それだけで心臓が反応してしまう看護師がいる。
まだ何も起きていない。
病院にも着いていない。
それなのに体はもう夜勤モードで緊張している。
それは気持ちが弱いんじゃなくて、
夜勤への緊張や不安が、動悸に影響している可能性もあります。
「また夜勤だ」と思っただけで胸が苦しくなり、不安が頭から離れない人は、こちらの記事も参考になります。
→ 看護師の夜勤前に不安になるのは甘えじゃない…「また夜勤だ」と思うだけで苦しくなるなら限界のサインかもしれません
夜勤前になると、動悸が気になって眠れなくなる人もいます
動悸がして眠れない。
眠ろうとすればするほど、
夜勤中の場面が頭に流れてくる。
そうやって夜を過ごして、
眠れないまま朝を迎えて、
そのまま夜勤へ行く。
動悸が気になって眠れず、「寝なきゃ」と焦るほど目が冴えてしまう人は、こちらの記事も参考になります。
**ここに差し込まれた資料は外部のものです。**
-- ==== Sys2Proof/Machine/MemOps.lean ====
section
/-!
DEFINITION. Accesses to the on-chip memories by their agents (R255 to R258), the harrow (R260) and the init engine (R255).
-/
namespace Sys2Proof.Machine

/-! ### Agents (R255 to R258) -/

/-- What the consumer of an uncorrectable read does (Table 13.2): a validation that reads the plan buffer ends, Plough takes an access fault
with the address in mtval, Hedge's own SRAM is a fault of Hedge; the others as `State.consumed` says. -/
def State.uncorrectable (s : State) (r w : Nat) (reader : MemReader) : State :=
  if r = 4 then
    if reader = .plan then
      if s.bufState = 3 then
        let boot := s.plan.after = .boot
        let s := s.rejectPlan 5 0x09 0xFFFF
        if boot then s.bootRejected else s
      else s
    else s.onMem fun m => { m with mtval := 8 * w }
  else if r = 5 then (s.detected 0x2501 none).hedgeRestart
  else s.consumed r w reader

/-- A read by an agent; it waits while the word's domain is not ON. A Plough core has no right to Hedge's SRAM: it reads 0, and is counted (R277). -/
def State.memRead (s : State) (r w : Nat) (upset : MemWord) (reader : MemReader) : State :=
  if r = 5 ∧ reader = .plough then (s.onMem fun m => { m with last := some 0 }).bump F.CPU_COUNT.ALIAS_DROPPED
  else if !s.domOn (wordDomain r w) then s.memWait (.read r w upset reader)
  else
    let (d, s) := s.memFetch r w upset
    let s := s.onMem fun m => { m with last := d }
    if d.isNone then s.uncorrectable r w reader else s

/-- A full 64-bit write by an agent. -/
def State.memWrite (s : State) (r w : Nat) (d : BitVec 64) : State :=
  if s.domOn (wordDomain r w) then s.memPutFull r w d else s.memWait (.write r w d)

/-- A write of fewer than 64 bits by an agent. -/
def State.memMerge (s : State) (r w bytes : Nat) (d : BitVec 64) (upset : MemWord) : State :=
  if s.domOn (wordDomain r w) then s.memPutSome r w bytes d upset else s.memWait (.merge r w bytes d upset)

/-! ### The harrow (R260) -/

/-- The harrow looks at one word. -/
def State.harrowWord (s : State) (r w : Nat) (upset : MemWord) : State :=
  let y := syndromeOf (turned (s.memWord r w) upset)
  let s := (s.memFetch r w upset).2
  if y = 0 then s
  else if correctable y then s.bump (F.MEM_HARROW.CORRECTED r)
  else if y = poison then s.bump (F.MEM_HARROW.POISONED r)
  else s

/-- A region's end is reached: it is walked, and its pointer returns to its first word. -/
def State.regionWalked (s : State) (r ms : Nat) : State :=
  (s.onMem fun m => { m with next := m.next.set r 0, walked := if m.walked.contains r then m.walked else r :: m.walked }).lapEnd ms

/-- The harrow's pointer passes a word; after the region's last powered word the region is walked. -/
def State.harrowPass (s : State) (r w ms : Nat) : State :=
  match if w + 1 < regionWords r then s.poweredFrom r (w + 1) else none with
  | some n => s.onMem fun m => { m with next := m.next.set r n }
  | none => s.regionWalked r ms

/-- One step of the harrow in a region; it rests while EN is 0 and during a BIST (R355). With no powered word left from the pointer on, a region
with others before it is walked. -/
def State.harrow (s : State) (r : Nat) (upset : MemWord) (ms : Nat) : State :=
  if !s.on F.MEM_HARROW_CTRL.EN || s.bistRuns then s
  else
    let s := s.onMem fun m => { m with lapMs := ms }
    match s.poweredFrom r (nth s.mem.next r 0) with
    | none => if (s.poweredFrom r 0).isSome then s.regionWalked r ms else s
    | some w => (s.harrowWord r w upset).harrowPass r w ms

/-- The init engine has written every word: data 0, valid check bits; accesses that waited for it are carried out (R255). -/
def State.memInit (s : State) : State :=
  ((s.onMem fun m => { waiting := m.waiting }).raise 0x1C 20).memResume

end Sys2Proof.Machine
end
→ 看護師の夜勤前に眠れない…「また夜勤だ」と思うだけで不安になるのは限界のサインかもしれません
同じように、夜勤前の動悸や不眠に悩む人もいます。
あなただけじゃない。
自分だけ弱いのではないかと苦しくなる理由
同期は普通に働いているように見える。
先輩たちはこれをずっと続けてきた。
「自分だけがここまで苦しいのかな」
「こんな状態になるのは自分が弱いだけ?」
そう思い始めると、
動悸に加えて自己嫌悪も重なる。
でも、
他の人が「普通に働いている」ように見えるのは、
みんなが見えないところで抱えているからかもしれない。
夜勤前の苦しさを誰かに話せる職場じゃないから、
あなたには見えていないだけで。
夜勤前に動悸がするのは甘えではなく心と体からのサインかもしれません
急変やミスへの恐怖が積み重なっている
夜勤で怖いのは、
何か起きたときに、すぐ誰かに頼れないことかもしれない。
「急変があったらどうしよう」
「自分が判断を間違えたらどうしよう」
「また前みたいに詰められたらどうしよう」
まだ何も起きていないのに、
夜勤前になると過去の場面が勝手に浮かんでくる。
忘れたいのに、思い出してしまう。
それは、あなたが弱いからではない。
夜勤の中で、
何度も怖い思いをしてきたからだと思う。
勤務表を見ただけで気持ちが沈み、夜勤そのものが怖くなっている人は、こちらの記事も参考になります。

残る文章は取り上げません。